Authorship and compilation. The text of the Bunda­hišn probably grew through different redactions, but it is impossible to say even approximately at what date the first compilation was made. There are several references to the conquering Arabs and their misrule and irre­ligion, suggesting a post-Islamic date, but it is not certain whether they are original or have been added to the work at some later stage. Most scholars subscribe to the view (expressed by Henning, p. 229) that it is “an original work on cosmology in which the scattered teachings of the Avesta were coordinated and brought into a system by an author who, living presumably towards the end of the Sassanian epoch, possessed an encyclopaedic knowledge of the Avestic literature,” and that the final chapters (XXXI to XXXVI) are a later addition. This author also had some knowledge of the Greek scientific literature that had reached Iran under the Sasanians. For example, the contents of chapter XXVIII bear a similarity to the Hippocratic treatise Peri hebdomádōn. Chapter II on astronomy manifests, besides nearly prehistoric views, an acquaintance with Greek and Indian science. In Henning’s words, “There is no doubt that the author of the Bundahishn knew perfectly well that the moon is nearer to the earth than the fixed stars; to say so, however, against the authority of scripture, would have branded him as a heretic.”
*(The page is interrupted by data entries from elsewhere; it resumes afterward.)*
-- ==== Sys2Proof/Safety.lean ====
section
/-! DEFINITION. The terms claims are stated in: runs, the frame in flight, the sink history's shape, the invariant. -/

namespace Sys2Proof

/-! ## Turns and operand writes -/

/-- A turn that is neither a reset nor a WAIT: a host step or a sequencer step (R115, "if no reset occurs"). -/
def Turn.plain : Turn → Bool
  | .host _ => true
  | .sequencer => true
  | .reset => false
  | .wait => false

/-- A turn of the sequencer. -/
def Turn.isSequencer : Turn → Bool
  | .host _ => false
  | .sequencer => true
  | .reset => false
  | .wait => false

/-- A turn in which the host writes. -/
def Turn.isWrite : Turn → Bool
  | .host (.write _) => true
  | .host (.read _) => false
  | .sequencer => false
  | .reset => false
  | .wait => false

/-- The register an operand write names, as a read target. -/
def OperandWrite.target : OperandWrite → ReadReg
  | .cls _ => .cls
  | .id _ => .id
  | .plen _ => .plen
  | .lat _ => .lat
  | .lon _ => .lon
  | .alt _ => .alt
  | .year _ => .year
  | .month _ => .month
  | .day _ => .day
  | .hour _ => .hour
  | .minute _ => .minute
  | .second _ => .second

/-- The value an operand write carries, as a read returns it. -/
def OperandWrite.word : OperandWrite → HostWord
  | .cls v => .byte v
  | .id v => .byte v
  | .plen v => .word v
  | .lat v => .double v
  | .lon v => .double v
  | .alt v => .double v
  | .year v => .half v
  | .month v => .byte v
  | .day v => .byte v
  | .hour v => .byte v
  | .minute v => .byte v
  | .second v => .byte v

end Sys2Proof

namespace Sys2Proof.Machine

/-! ## Runs -/

/-- `k` steps, stopping at the first fault or refusal. -/
def runSteps : Nat → State → Result
  | 0, s => .next s
  | k + 1, s =>
    match step s with
    | .next t => runSteps k t
    | .fault f => .fault f
    | .refused r => .refused r

/-- The number of sequencer turns in a schedule. -/
def sequencerTurns (l : List Turn) : Nat := l.countP Turn.isSequencer

/-! ## The registers a command may not change -/

/-- The twelve operand registers (10_state R11). -/
structure OperandRegs where
  cls : Byte
  id : Byte
  plen : Word
  lat : Double
  lon : Double
  alt : Double
  year : Half
  month : Byte
  day : Byte
  hour : Byte
  minute : Byte
  second : Byte
deriving DecidableEq, Repr

/-- The operand registers of a state. -/
def State.operandRegs (s : State) : OperandRegs :=
  ⟨s.cls, s.id, s.plen, s.lat, s.lon, s.alt, s.year, s.month, s.day, s.hour, s.minute, s.second⟩

/-- The frame registers (10_state R19). -/
structure FrameRegs where
  fCls : Byte
  fId : Byte
  fLen : Half
  fSrc : FrameSource
deriving DecidableEq, Repr

/-- The frame registers of a state. -/
def State.frameRegs (s : State) : FrameRegs := ⟨s.fCls, s.fId, s.fLen, s.fSrc⟩

/-! ## The frame in flight -/

/-- The payload bytes of the latched frame, in order (R113, R115). -/
def State.payload (s : State) : List Byte := (List.range s.fLen.toNat).filterMap s.psrc

/-- The header bytes of the latched frame. -/
def State.header (s : State) : List Byte := frameHeader s.fCls s.fId s.fLen

/-- The latched frame (R61, R115). -/
def State.frameNow (s : State) : List Byte := frameBytes s.fCls s.fId s.fLen s.payload

/-- The checksummed bytes emitted so far (40_checksum R84). -/
def State.summed (s : State) : List Byte :=
  match s.phase with
  | .idle => []
  | .beginTx => []
  | .sync1 => []
  | .sync2 => []
  | .cls => []
  | .idf => s.header.take 1
  | .lenLo => s.header.take 2
  | .lenHi => s.header.take 3
  | .payload => s.header ++ s.payload.take s.idx.toNat
  | .ckA => s.header ++ s.payload
  | .ckB => s.header ++ s.payload
  | .endTx => s.header ++ s.payload

/-- How many bytes of the frame have been emitted. -/
def State.emitted (s : State) : Nat :=
  match s.phase with
  | .idle => 0
  | .beginTx => 0
  | .sync1 => 0
  | .sync2 => 1
  | .cls => 2
  | .idf => 3
  | .lenLo => 4
  | .lenHi => 5
  | .payload => 6 + s.idx.toNat
  | .ckA => 6 + s.fLen.toNat
  | .ckB => 7 + s.fLen.toNat
  | .endTx => 8 + s.fLen.toNat

/-- How many sequencer steps the frame in flight still takes (R114). -/
def State.stepsLeft (s : State) : Nat :=
  match s.phase with
  | .idle => 0
  | .beginTx => s.fLen.toNat + 10
  | .sync1 => s.fLen.toNat + 9
  | .sync2 => s.fLen.toNat + 8
  | .cls => s.fLen.toNat + 7
  | .idf => s.fLen.toNat + 6
  | .lenLo => s.fLen.toNat + 5
  | .lenHi => s.fLen.toNat + 4
  | .payload => (s.fLen.toNat - s.idx.toNat) + 3
  | .ckA => 3
  | .ckB => 2
  | .endTx => 1

/-- The events of a whole transaction that carries the bytes `f` and is answered `r` (R110, R115). -/
def transaction (f : List Byte) (r : SinkAnswer) : List SinkEvent :=
  .beginTx Config.sinkAddr :: (f.map .data ++ [.endTx r])

/-- The events of the open transaction: its `Begin` and the bytes emitted so far. -/
def State.openEvents (s : State) : List SinkEvent :=
  if s.phase.txOpen then .beginTx Config.sinkAddr :: (s.frameNow.take s.emitted).map .data else []

/-! ## The shape of TX (10_state R25 item 7) -/

/-- What reading TX from its start has met so far. -/
inductive TxShape where
  /-- Complete transactions only. -/
  | closed
  /-- Complete transactions, then an open one. -/
  | opened
  /-- An event out of place. -/
  | broken
deriving DecidableEq, Repr

/-- One more event: `Begin(SINK_ADDR)` opens, `Data` continues, `End` or `Abort` closes. -/
def TxShape.after (x : TxShape) (ev : SinkEvent) : TxShape :=
  match x, ev with
  | .closed, .beginTx a => if a = Config.sinkAddr then .opened else .broken
  | .opened, .data _ => .opened
  | .opened, .endTx _ => .closed
  | .opened, .abort => .closed
  | _, _ => .broken

/-- The shape of a sink history. -/
def txShape (l : List SinkEvent) : TxShape := l.foldl TxShape.after .closed

/-! ## The invariant (10_state R25) -/

/-- What holds in every state that reset and steps reach (R25, items 1 to 5, 7 and 8 with their strengthenings). -/
structure State.Inv (s : State) : Prop where
  /-- Item 1. -/
  idxBelow : s.phase = .payload → s.idx.toNat < s.fLen.toNat
  /-- Item 2. -/
  idxZero : s.phase ≠ .payload → s.phase ≠ .idle → s.idx = 0#16
  /-- Item 3. -/
  aidRegs : s.fSrc = .srcPb → s.fLen.toNat = 48 ∧ s.fCls = Config.aidClass ∧ s.fId = Config.aidId
  /-- Item 4. -/
  oneResult : ¬(s.done = true ∧ s.txfail = true)
  /-- Item 4. -/
  noResultInFlight : s.phase ≠ .idle → s.done = false ∧ s.txfail = false
  /-- Item 5. -/
  errCode : s.err.toNat ≤ 4
  /-- Only `Overlap` can stand while a frame is in flight (95_test_vectors T8). -/
  errInFlight : s.phase ≠ .idle → s.err = 0#3 ∨ s.err = 3#3
  /-- Item 7: complete transactions, then one open one exactly when `phase` is SYNC1 to END. -/
  txWhole : txShape s.tx = if s.phase.txOpen then .opened else .closed
  /-- The open transaction holds the bytes of the latched frame emitted so far. -/
  txOpenPart : ∃ l, s.tx = l ++ s.openEvents ∧ txShape l = .closed
  /-- Item 8, at every phase: the accumulators are the checksum of the bytes emitted so far. -/
  checksum : s.phase ≠ .idle → (s.ckA, s.ckB) = cksum s.summed
  /-- PAY is in canonical form. -/
  payCanonical : Memory.wf s.pay = true

/-- The bytes of PB that no field takes are zero (30_encoding R64). -/
def State.reservedZero (s : State) : Prop :=
  ∀ o : Fin 48, (2 ≤ o.val ∧ o.val ≤ 15) ∨ 35 ≤ o.val → s.pb[o] = 0#8

/-! ## A performed write -/

/-- FENC is idle and not frozen: a host write is performed (41_frame_encoder R101). -/
def State.ready (s : State) : Prop := s.err = 0#3 ∧ s.phase = .idle

end Sys2Proof.Machine
end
Among the authors of the last important redaction was evidently the priest who names himself among others at the end of the “family of the mobads” (chap. XXXV A) as “Farrbay, whom they call Jādagīh (son) of Ašwahišt.” His by-name (formerly read Dādagīh, which might mean “fact, situation,” cf. German Gegebenheit—an unlikely name or amended to Dād­weh) was perhaps an honorary title meaning “Apportionment,” recognizing the bearer of it as a godsend to his flock. He names, presumably as a contemporary (possibly even his uncle), Zādsprahm (son) of Juwānǰam, who is known as the author of a very similar compilation, the Wizīdagīhā ī Zādspram (Selections of Zādspram). From the dated Epistles of his elder brother Mānuščihr, written against his innovations in a matter of ritual purification, Zādspra(h)m is known to have been active about A.D. 880. Thus even this final redaction predates the beginnings of Neo-Persian litera­ture by almost a century. It was, though, nearly contemporary with the beginnings of Islamic science, particularly the several works on history, geography, and medicine written in Arabic (often by Persians) in the 3rd/9th century. Nevertheless these works appear to have had little influence on Farrbay.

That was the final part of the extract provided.